Now, the industry has secured another win with the help of the National Association of REALTORS® (NAR), as the Internal Revenue Service (IRS) and Treasury announced final regulations concerning the Qualified Business Income deduction.
The initial overhaul brought the corporate tax rate down from 35 percent to 21 percent but was vague in how business structures played a role in the deduction, and how the IRS categorized real estate professionals. Here are the three major clarifications set to impact real estate professionals:
Business Structure: Any real estate agent or broker who operates as a sole proprietor or owner of a partnership, S corporation or LLC—and is not recognized as an employee—is eligible for a deduction of up to 20 percent, even if their income exceeds the $157,500 threshold for single filers or the $315,000 ceiling for joint filers.
Property Categorization: The IRS clarified how rental properties are categorized as either trade or business, simplifying the process for rental real estate property owners who wish to claim the deduction. A bright-line safe harbor test is included in the new regulation, requiring that at least 250 hours are spent each year on maintaining and fixing property, collecting rent and paying expenses, and performing landlord-specific activities.
Like-Kind Exchanges: The IRS and Treasury reversed a policy that previously denied deduction eligibility to those who exchanged one real estate parcel for another under Section 1031.
“[This] ruling is a result of several months of advocacy and collaboration between NAR, our members and the administration,” said NAR President John Smaby in a statement. “These final guidelines will allow real estate professionals to benefit from the Section 199A 20 percent pass-through deduction, a move that will empower REALTORS® to expand their operations and provide improved services to consumers and potential homebuyers across the country. The National Association of REALTORS® is grateful for the openness and transparency encouraged by Treasury and the IRS, and we thank them for their hard work to ensure the real estate community was heard throughout this rulemaking process.”

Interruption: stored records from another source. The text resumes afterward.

/-- Ports set one after another: each is what the last entry for it says, and stays full only where nothing changed. -/
theorem State.port_setPorts {u : Nat} : ∀ (l : List ((Nat × Nat) × Nat)) (s : State), (l.map (·.2)).Nodup → ∀ i,
    ((s.setPorts u l).unit u).port i = ((l.find? (·.2 == i)).map (·.1)).getD ((s.unit u).port i) ∧
    ((s.setPorts u l).unit u).elems i = if ((s.setPorts u l).unit u).port i = (s.unit u).port i then (s.unit u).elems i else []
  | [], s, _, i => ⟨rfl, (if_pos rfl).symm⟩
  | (p, k) :: l, s, hl, i => by
    obtain ⟨hk, hl⟩ := List.nodup_cons.1 hl
    let t := if (s.unit u).port k = p then s
      else s.updUnit u fun x => { (x.setElems k []) with ports := NMap.set (0, 0) x.ports k p }
    have ht : s.setPorts u ((p, k) :: l) = t.setPorts u l := rfl
    have hport (j : Nat) : (t.unit u).port j = if j = k then p else (s.unit u).port j := by
      by_cases h : (s.unit u).port k = p
      · rw [show t = s from if_pos h]
        split
        · next hj => rw [hj, h]
        · rfl
      · rw [show t = _ from if_neg h, State.unit_updUnit, if_pos rfl]
        exact NMap.get_set _ _ _ _ _
    have helems (j : Nat) : (t.unit u).elems j = if (t.unit u).port j = (s.unit u).port j then (s.unit u).elems j else [] := by
      rw [hport]
      by_cases h : (s.unit u).port k = p
      · rw [show t = s from if_pos h, if_pos]
        split
        · next hj => rw [hj, h]
        · rfl
      · rw [show t = _ from if_neg h, State.unit_updUnit, if_pos rfl]
        by_cases hj : j = k
        · rw [if_pos hj, hj, if_neg (Ne.symm h)]
          exact NMap.get_set_self [] (s.unit u).fifo k []
        · rw [if_neg hj, if_pos rfl]
          exact NMap.get_set_ne [] (s.unit u).fifo [] hj
    obtain ⟨hp, he⟩ := State.port_setPorts l t hl i
    rw [ht]
    by_cases hik : i = k
    · have hnone : l.find? (·.2 == i) = none := by
        rw [List.find?_eq_none]
        intro x hx hxi
        exact hk (List.mem_map.2 ⟨x, hx, (beq_iff_eq.1 hxi).trans hik⟩)
      have hsame : ((t.setPorts u l).unit u).port i = (t.unit u).port i := by rw [hp, hnone]; rfl
      refine ⟨?_, by rw [he, if_pos hsame, helems, hsame]⟩
      rw [hsame, hport, if_pos hik]
      simp [hik]
    · have hti : (t.unit u).port i = (s.unit u).port i := by rw [hport, if_neg hik]
      refine ⟨?_, by rw [he, hti, helems, if_pos hti]⟩
      rw [hp, hti]
      simp [Ne.symm hik]
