-- ==== Sys2Proof/Machine/Branch.lean ====
section
/-! DEFINITION. The conditional branches, opcode 0x63 (45_branches.md R153 to R162). None faults, whatever its target (R161). -/

namespace Sys2Proof.Machine

/-- BEQ (45_branches.md R154). -/
def execBeq (rs1 rs2 : Reg) (offset : BitVec 13) (s : State) : Host.Outcome State Fault Refusal :=
  .next (commit s (effBranch (readReg s rs1 == readReg s rs2) (branchTarget s offset)))

/-- BNE (45_branches.md R155). -/
def execBne (rs1 rs2 : Reg) (offset : BitVec 13) (s : State) : Host.Outcome State Fault Refusal :=
  .next (commit s (effBranch (readReg s rs1 != readReg s rs2) (branchTarget s offset)))

/-- BLT (45_branches.md R156). -/
def execBlt (rs1 rs2 : Reg) (offset : BitVec 13) (s : State) : Host.Outcome State Fault Refusal :=
  .next (commit s (effBranch (ltSigned (readReg s rs1) (readReg s rs2)) (branchTarget s offset)))

/-- BGE (45_branches.md R157): not less than, signed. -/
def execBge (rs1 rs2 : Reg) (offset : BitVec 13) (s : State) : Host.Outcome State Fault Refusal :=
  .next (commit s (effBranch (!ltSigned (readReg s rs1) (readReg s rs2)) (branchTarget s offset)))

/-- BLTU (45_branches.md R158). -/
def execBltu (rs1 rs2 : Reg) (offset : BitVec 13) (s : State) : Host.Outcome State Fault Refusal :=
  .next (commit s (effBranch (ltUnsigned (readReg s rs1) (readReg s rs2)) (branchTarget s offset)))

/-- BGEU (45_branches.md R159): not less than, unsigned. -/
def execBgeu (rs1 rs2 : Reg) (offset : BitVec 13) (s : State) : Host.Outcome State Fault Refusal :=
  .next (commit s (effBranch (!ltUnsigned (readReg s rs1) (readReg s rs2)) (branchTarget s offset)))

end Sys2Proof.Machine
end

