-- ==== Sys2Proof/Machine/Store.lean ====
section
/-! DEFINITION. The stores, opcode 0x23 (44_stores.md R147 to R152). -/

namespace Sys2Proof.Machine

/-- SB (44_stores.md R148): the low byte of x[rs2]. -/
def execSb (rs2 rs1 : Reg) (imm : BitVec 12) (s : State) : Host.Outcome State Fault Refusal :=
  .next (commit s (effStore s (effAddr s rs1 imm) .byte (readReg s rs2)))

/-- SH (44_stores.md R149): the low two bytes of x[rs2]. -/
def execSh (rs2 rs1 : Reg) (imm : BitVec 12) (s : State) : Host.Outcome State Fault Refusal :=
  .next (commit s (effStore s (effAddr s rs1 imm) .half (readReg s rs2)))

/-- SW (44_stores.md R150): all of x[rs2]. -/
def execSw (rs2 rs1 : Reg) (imm : BitVec 12) (s : State) : Host.Outcome State Fault Refusal :=
  .next (commit s (effStore s (effAddr s rs1 imm) .word (readReg s rs2)))

end Sys2Proof.Machine
end

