-- ==== Sys2Proof/Laws/Step.lean ====
section
/-! SUPPORT. Everything one step can do (40_execution_cycle.md R101), said once. -/

namespace Sys2Proof.Machine

open Sys2Proof.Safety

theorem misalignedFetch_iff (s : State) : misalignedFetch s = true ↔ StopsMisaligned s := by
  unfold misalignedFetch StopsMisaligned
  simp only [Bool.and_eq_true, beq_iff_eq, bne_iff_ne, ne_eq]
  refine and_congr_right fun _ => not_congr ?_
  rw [← BitVec.toNat_inj]
  simp [BitVec.extractLsb'_toNat]

theorem fetch_in {s : State} (h : ¬ FetchOob s) : fetch s = (wordAtPc s, false) := by
  simp only [FetchOob, not_not] at h
  simp [fetch, h, wordAtPc]

theorem fetch_out {s : State} (h : FetchOob s) : fetch s = (0#32, true) := by
  simp [fetch, h]

theorem step_of_done {s t : State} (h : beginStep s = .done t) : step s = .next t := by simp [step, h]

theorem step_of_execute {s t : State} {i : Instr} (h : beginStep s = .execute i t) : step s = exec i t := by
  simp [step, h]

/-- The cases of one step. A step that executes an instruction is that instruction's meaning in the counted state. -/
theorem step_cases (s : State) :
    (s.status ≠ .running ∧ step s = .next s) ∨
      (s.status = .running ∧ StopsMisaligned s ∧ step s = .next (haltMisaligned s)) ∨
      (s.status = .running ∧ ¬ StopsMisaligned s ∧ FetchOob s ∧ step s = .next (haltZeroWord s true)) ∨
      (s.status = .running ∧ ¬ StopsMisaligned s ∧ ¬ FetchOob s ∧ wordAtPc s = 0#32 ∧
        step s = .next (haltZeroWord s false)) ∨
      (∃ w k, FetchesWord s w ∧ decode s.cfg.strictDecode w = .fault k ∧
        step s = .next (takeDecodeFault (counted s) w k)) ∨
      (∃ w i, FetchesWord s w ∧ decode s.cfg.strictDecode w = .instr i ∧ step s = exec i (counted s)) := by
  by_cases hr : s.status = .running
  swap
  · exact .inl ⟨hr, by simp [step, beginStep, running, hr]⟩
  by_cases hm : StopsMisaligned s
  · exact .inr (.inl ⟨hr, hm, by simp [step, beginStep, running, hr, (misalignedFetch_iff s).2 hm]⟩)
  have hm' : misalignedFetch s = false := by
    rw [← Bool.not_eq_true, misalignedFetch_iff]; exact hm
  have hb : beginStep s = decodeAndCount s (fetch s).1 (fetch s).2 := by simp [beginStep, running, hr, hm']
  by_cases ho : FetchOob s
  · refine .inr (.inr (.inl ⟨hr, hm, ho, step_of_done ?_⟩))
    rw [hb, fetch_out ho]
    simp [decodeAndCount, (decode_eq_zero_iff _ _).2]
  rw [fetch_in ho] at hb
  by_cases hw : wordAtPc s = 0#32
  · refine .inr (.inr (.inr (.inl ⟨hr, hm, ho, hw, step_of_done ?_⟩)))
    rw [hb]
    simp [decodeAndCount, (decode_eq_zero_iff _ _).2 hw]
  have hf : FetchesWord s (wordAtPc s) := ⟨hr, hm, ho, rfl, hw⟩
  cases hd : decode s.cfg.strictDecode (wordAtPc s) with
  | zero => exact absurd ((decode_eq_zero_iff _ _).1 hd) hw
  | fault k =>
    refine .inr (.inr (.inr (.inr (.inl ⟨_, k, hf, hd, step_of_done ?_⟩))))
    rw [hb, decodeAndCount, hd, counted, countInstr]
  | instr i =>
    refine .inr (.inr (.inr (.inr (.inr ⟨_, i, hf, hd, step_of_execute ?_⟩))))
    rw [hb, decodeAndCount, hd, counted, countInstr]

/-! ### Each fact below picks one case of `step_cases` -/

theorem step_of_halted {s : State} (h : s.status ≠ .running) : step s = .next s := by
  rcases step_cases s with ⟨-, h'⟩ | ⟨hr, -⟩ | ⟨hr, -⟩ | ⟨hr, -⟩ | ⟨w, k, hf, -⟩ | ⟨w, i, hf, -⟩
  · exact h'
  all_goals first | exact absurd hr h | exact absurd hf.1 h

theorem step_of_misaligned {s : State} (hr : s.status = .running) (hm : StopsMisaligned s) :
    step s = .next (haltMisaligned s) := by
  rcases step_cases s with ⟨h, -⟩ | ⟨-, -, h⟩ | ⟨-, h, -⟩ | ⟨-, h, -⟩ | ⟨w, k, hf, -⟩ | ⟨w, i, hf, -⟩
  · exact absurd hr h
  · exact h
  all_goals first | exact absurd hm h | exact absurd hm hf.2.1

theorem step_of_oob {s : State} (hr : s.status = .running) (hm : ¬ StopsMisaligned s) (ho : FetchOob s) :
    step s = .next (haltZeroWord s true) := by
  rcases step_cases s with ⟨h, -⟩ | ⟨-, h, -⟩ | ⟨-, -, -, h⟩ | ⟨-, -, h, -⟩ | ⟨w, k, hf, -⟩ | ⟨w, i, hf, -⟩
  · exact absurd hr h
  · exact absurd h hm
  · exact h
  all_goals first | exact absurd ho h | exact absurd ho hf.2.2.1

theorem step_of_zero {s : State} (hr : s.status = .running) (hm : ¬ StopsMisaligned s) (ho : ¬ FetchOob s)
    (hw : wordAtPc s = 0#32) : step s = .next (haltZeroWord s false) := by
  rcases step_cases s with ⟨h, -⟩ | ⟨-, h, -⟩ | ⟨-, -, h, -⟩ | ⟨-, -, -, -, h⟩ | ⟨w, k, hf, -⟩ | ⟨w, i, hf, -⟩
  · exact absurd hr h
  · exact absurd h hm
  · exact absurd h ho
  · exact h
  all_goals exact absurd (hf.2.2.2.1 ▸ hw) hf.2.2.2.2

theorem step_of_fault {s : State} {w : Word} {k : DecodeFaultKind} (hf : FetchesWord s w)
    (hd : decode s.cfg.strictDecode w = .fault k) : step s = .next (takeDecodeFault (counted s) w k) := by
  obtain ⟨hr, hm, ho, rfl, hw⟩ := hf
  rcases step_cases s with ⟨h, -⟩ | ⟨-, h, -⟩ | ⟨-, -, h, -⟩ | ⟨-, -, -, h, -⟩ | ⟨w, k', hf, hd', h⟩ | ⟨w, i, hf, hd', h⟩
  · exact absurd hr h
  · exact absurd h hm
  · exact absurd h ho
  · exact absurd h hw
  · obtain ⟨-, -, -, rfl, -⟩ := hf
    cases hd.symm.trans hd'
    exact h
  · obtain ⟨-, -, -, rfl, -⟩ := hf
    cases hd.symm.trans hd'

theorem step_of_instr {s : State} {w : Word} {i : Instr} (hf : FetchesWord s w)
    (hd : decode s.cfg.strictDecode w = .instr i) : step s = exec i (counted s) := by
  obtain ⟨hr, hm, ho, rfl, hw⟩ := hf
  rcases step_cases s with ⟨h, -⟩ | ⟨-, h, -⟩ | ⟨-, -, h, -⟩ | ⟨-, -, -, h, -⟩ | ⟨w, k', hf, hd', h⟩ | ⟨w, i', hf, hd', h⟩
  · exact absurd hr h
  · exact absurd h hm
  · exact absurd h ho
  · exact absurd h hw
  · obtain ⟨-, -, -, rfl, -⟩ := hf
    cases hd.symm.trans hd'
  · obtain ⟨-, -, -, rfl, -⟩ := hf
    cases hd.symm.trans hd'
    exact h

end Sys2Proof.Machine
end

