/-- Settles O41: by `status_cases` a halt has its cause, and each cause makes the step one whose status is that halt's. -/
theorem eachHaltHasItsCause : Obligations.EachHaltHasItsCause := by
  unfold Obligations.EachHaltHasItsCause
  intro s t hr h
  have byStatus := status_cases hr h
  have leaves {u : State} (hu : step s = .next u) : t.status = u.status := by
    cases h.symm.trans hu
    rfl
  refine ⟨⟨fun ht => ?_, fun ⟨hm, hz⟩ => ?zero⟩, ⟨fun ht => ?_, fun ⟨hx, h10⟩ => ?exit⟩,
    ⟨fun ht => ?_, fun ⟨hp, w, k, hf, hd⟩ => ?decodeFault⟩,
    ⟨fun ht => ?_, fun ⟨i, ea, w, k, hx, ha, hout⟩ => ?memFault⟩, ⟨fun ht => ?_, fun hm => ?misaligned⟩⟩
  case zero =>
    by_cases ho : FetchOob s
    · exact leaves (step_of_oob hr hm ho)
    · exact leaves (step_of_zero hr hm ho (hz.resolve_left ho))
  case exit =>
    obtain ⟨-, exits⟩ := ecallServiceTenExits s h10
    obtain ⟨u, hu, -, status, -⟩ := exits hx
    exact (leaves hu).trans status
  case decodeFault =>
    have halts := step_of_fault hf hd
    rw [takeDecodeFault_of_halt (s := counted s) hp] at halts
    exact leaves halts
  case memFault =>
    obtain ⟨u, hu, status, -⟩ := outOfBoundsAccessHaltsWithNothingChanged s i ea w k hx ha (Nat.not_le.1 hout)
    exact (leaves hu).trans status
  case misaligned => exact leaves (step_of_misaligned hr hm)
  all_goals simpa [ht] using byStatus

/-- Settles O36: under FETCH, by O41, the status would need a cause that asks for FAULT. -/
theorem misalignedPcHaltsUnderFaultPolicyOnly : Obligations.MisalignedPcHaltsUnderFaultPolicyOnly := by
  unfold Obligations.MisalignedPcHaltsUnderFaultPolicyOnly
  refine fun s hr => ⟨fun hp hpc => ⟨_, step_of_misaligned hr ⟨hp, hpc⟩, halt_halts s _ _⟩, fun hp => ?_⟩
  obtain ⟨t, h⟩ := everyStepHasANextState s
  obtain ⟨-, -, -, -, misaligned⟩ := eachHaltHasItsCause s t hr h
  refine ⟨t, h, fun ht => ?_⟩
  obtain ⟨policy, -⟩ := misaligned.1 ht
  cases hp.symm.trans policy

/-- Settles O42: a step that ends in one of these halts is a `halt` of the state before it, counted or not. -/
theorem faultsArePrecise : Obligations.FaultsArePrecise := by
  unfold Obligations.FaultsArePrecise
  intro s t hr h hne hnx
  cases stepLeaves_of_next h with
  | halted hh => exact absurd hr hh
  | misaligned | outOfBounds | zeroWord =>
    exact ⟨rfl, rfl, fun _ => rfl, fun ht => ht.elim nofun nofun, fun _ => rfl⟩
  | faultHalts | accessFaults => exact ⟨rfl, rfl, fun _ => rfl, fun _ => rfl, fun ht => ht.elim nofun nofun⟩
  | exits => exact absurd rfl hnx
  | faultSkips | writesReg | stores | branches | emits => exact absurd (by simp [commit_status, hr]) hne

/-! ### What a step changes -/

/-- Settles O43: every other step leaves memory as it is, and a store leaves the bytes it does not cover. -/
theorem onlyStoresChangeMemory : Obligations.OnlyStoresChangeMemory := by
  unfold Obligations.OnlyStoresChangeMemory
  intro s t a h hne
  cases stepLeaves_of_next h with
  | @stores i ea w v hx ha hin =>
    have covered : ea.toNat ≤ a ∧ a < ea.toNat + widthBytes w := by
      by_contra hout
      exact hne (by simp [commit_mem, memGet_memWrite, hout])
    exact ⟨i, ea, w, hx, ha, covered.1, covered.2, hin⟩
  | halted | misaligned | outOfBounds | zeroWord | faultHalts | faultSkips | accessFaults | exits => exact absurd rfl hne
  | writesReg | branches | emits => exact absurd (by simp [commit_mem]) hne

/-- Settles O44: every other step leaves the register file as it is, and a write is seen by reads of its own register. -/
theorem onlyTheDestinationRegisterChanges : Obligations.OnlyTheDestinationRegisterChanges := by
  unfold Obligations.OnlyTheDestinationRegisterChanges
  intro s t r h hne
  have same (ht : t.regs = s.regs) : r ≠ 0#5 ∧ ∃ i, Executes s i ∧ destReg i = some r :=
    absurd (readReg_congr ht r) hne
  cases stepLeaves_of_next h with
  | @writesReg i rd v target hx hd =>
    have written : r = rd ∧ r ≠ 0#5 := by
      by_contra hother
      refine hne ?_
      rw [readReg_congr (s := writeReg s rd v) (by simp [commit_regs, writeReg_regs]), readReg_writeReg, if_neg hother]
    obtain ⟨rfl, notZero⟩ := written
    exact ⟨notZero, i, hx, hd⟩
  | halted | misaligned | outOfBounds | zeroWord | faultHalts | faultSkips | accessFaults | exits => exact same rfl
  | stores | branches | emits => exact same (by simp [commit_regs])

end Sys2Proof.Machine
end

section
/-! SUPPORT. The proof that a step reads neither the quiet flag nor the counter nor the events so far (10_state.md R41):
every operation of the step commutes with `withUnread`. -/

namespace Sys2Proof.Machine

open Sys2Proof.Safety

/-! ### The operations of a step commute with `withUnread` -/

theorem emit_withUnread (s : State) (q : Bool) (n : Nat) (es info : List Event) :
    emit (withUnread s q n es) info = withUnread (emit s info) q n (es ++ info) := rfl

theorem halt_withUnread (s : State) (q : Bool) (n : Nat) (es info : List Event) (cause : Status) :
    halt (withUnread s q n es) cause info = withUnread (halt s cause info) q n (es ++ info) := rfl

theorem setPc_withUnread (s : State) (q : Bool) (n : Nat) (es : List Event) (t : Word) :
    setPc (withUnread s q n es) t = withUnread (setPc s t) q n es := rfl

theorem nextPc_withUnread (s : State) (q : Bool) (n : Nat) (es : List Event) (target : Target) :
    nextPc (withUnread s q n es) target = nextPc s target := by
  cases target <;> rfl

theorem commitReg_withUnread (s : State) (q : Bool) (n : Nat) (es : List Event) (w : Option (Reg × Word)) :
    commitReg (withUnread s q n es) w = withUnread (commitReg s w) q n es := by
  cases w <;> rfl

theorem commitMem_withUnread (s : State) (q : Bool) (n : Nat) (es : List Event) (w : Option MemWriteInfo) :
    commitMem (withUnread s q n es) w = withUnread (commitMem s w) q n es := by
  cases w <;> rfl

theorem commit_withUnread (s : State) (q : Bool) (n : Nat) (es : List Event) (o : Effect) :
    commit (withUnread s q n es) o =
      withUnread (commit s o) q n (es ++ (commit s o).events.drop s.events.length) := by
  rw [commit_events, List.drop_left]
  cases hfault : o.fault with
  | some f =>
    rw [commit_of_fault hfault, commit_of_fault hfault, emit_withUnread, halt_withUnread, List.append_assoc]
    rfl
  | none =>
    rw [commit_of_ok hfault, commit_of_ok hfault, emit_withUnread, commitReg_withUnread, commitMem_withUnread,
      nextPc_withUnread, setPc_withUnread, halt_withUnread, List.append_nil, List.append_nil]
    split <;> rfl

theorem takeDecodeFault_withUnread (s : State) (q : Bool) (n : Nat) (es : List Event) (w : Word) (k : DecodeFaultKind) :
    takeDecodeFault (withUnread s q n es) w k =
      withUnread (takeDecodeFault s w k) q n (es ++ (takeDecodeFault s w k).events.drop s.events.length) := by
  cases hp : s.cfg.decodeFaultPolicy with
  | halt =>
    rw [takeDecodeFault_of_halt (s := withUnread s q n es) hp, takeDecodeFault_of_halt hp, halt_events, List.drop_left]
    rfl
  | skip =>
    rw [takeDecodeFault_of_skip (s := withUnread s q n es) hp, takeDecodeFault_of_skip hp, setPc_events, emit_events,
      List.drop_left]
    rfl

@[simp] theorem takeDecodeFault_icount (s : State) (w : Word) (k : DecodeFaultKind) :
    (takeDecodeFault s w k).icount = s.icount := by
  cases hp : s.cfg.decodeFaultPolicy with
  | halt => rw [takeDecodeFault_of_halt hp, halt_icount]
  | skip => rw [takeDecodeFault_of_skip hp, setPc_icount, emit_icount]

/-! ### The step commutes with it -/

/-- A step that ends in a halt counts nothing and appends what the halt emits, with the fields replaced or not. -/
theorem step_withUnread_of_halt {s : State} {q : Bool} {n : Nat} {es info : List Event} {cause : Status}
    (h : step (withUnread s q n es) = .next (halt (withUnread s q n es) cause info)) :
    step (withUnread s q n es) = .next (withUnread (halt s cause info) q (n + ((halt s cause info).icount - s.icount))
      (es ++ (halt s cause info).events.drop s.events.length)) := by
  rw [h, halt_withUnread, halt_icount, Nat.sub_self, halt_events, List.drop_left]
  rfl

/-- Settles O46, by the cases of a step: none of their conditions reads the three fields, and each ends in operations that
commute with replacing them. -/
theorem quietCounterAndEventsAreNeverRead : Obligations.QuietCounterAndEventsAreNeverRead := by
  unfold Obligations.QuietCounterAndEventsAreNeverRead
  intro s t q n es h
  change step (withUnread s q n es) =
    .next (withUnread t q (n + (t.icount - s.icount)) (es ++ t.events.drop s.events.length))
  have one : (counted s).icount - s.icount = 1 := Nat.add_sub_cancel_left ..
  rcases step_cases s with ⟨hr, h'⟩ | ⟨hr, hm, h'⟩ | ⟨hr, hm, ho, h'⟩ | ⟨hr, hm, hi, hw, h'⟩ | ⟨w, k, hf, hd, h'⟩ |
    ⟨w, i, hf, hd, h'⟩
  · cases h.symm.trans h'
    rw [step_of_halted (s := withUnread s q n es) hr, Nat.sub_self, List.drop_length, List.append_nil]
    rfl
  · cases h.symm.trans h'
    exact step_withUnread_of_halt (step_of_misaligned (s := withUnread s q n es) hr hm)
  · cases h.symm.trans h'
    exact step_withUnread_of_halt (step_of_oob (s := withUnread s q n es) hr hm ho)
  · cases h.symm.trans h'
    exact step_withUnread_of_halt (step_of_zero (s := withUnread s q n es) hr hm hi hw)
  · cases h.symm.trans h'
    rw [step_of_fault (s := withUnread s q n es) hf hd, takeDecodeFault_icount, one]
    exact congrArg _ (takeDecodeFault_withUnread (counted s) q (n + 1) es w k)
  · rw [exec_eq_commit] at h'
    cases h.symm.trans h'
    have outcome : effectOf (counted (withUnread s q n es)) i = effectOf (counted s) i :=
      effectOf_withUnread (counted s) q (n + 1) es i
    rw [step_of_instr (s := withUnread s q n es) hf hd, exec_eq_commit, outcome, commit_icount, one]
    exact congrArg _ (commit_withUnread (counted s) q (n + 1) es _)

end Sys2Proof.Machine
end

section
/-! SUPPORT. The proofs of the statements about what every step and every transaction keeps: the invariant (10_state.md R23,
20_memory.md R46), an even pc (10_state.md R31) and the parameters (10_state.md R44). -/
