-- ==== Sys2Proof/Machine/Control.lean ====
section
/-! DEFINITION. NOP (44_control.md). -/

namespace Sys2Proof.Machine

/-- NOP: the completion bits and nothing else (R190). -/
def execNop (_n : Nat) (s : State) : Host.Outcome State Fault Refusal := .next (s.complete (.ok s))

end Sys2Proof.Machine
end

“NAR maintained consistent and coordinated communication with Treasury and the IRS throughout this rulemaking process,” said Shannon McGahn, senior vice president of Government Affairs at NAR. “The finalized ruling, which represents a tremendous win for real estate professionals across the country, is a direct result of that engagement. We are thrilled to see our members emerge from this process so favorably, and we thank Treasury and the IRS for all of their hard work in ensuring consistency and clarity within these policies as America’s 1.3 million REALTORS® begin filing their 2018 tax returns in the coming weeks.”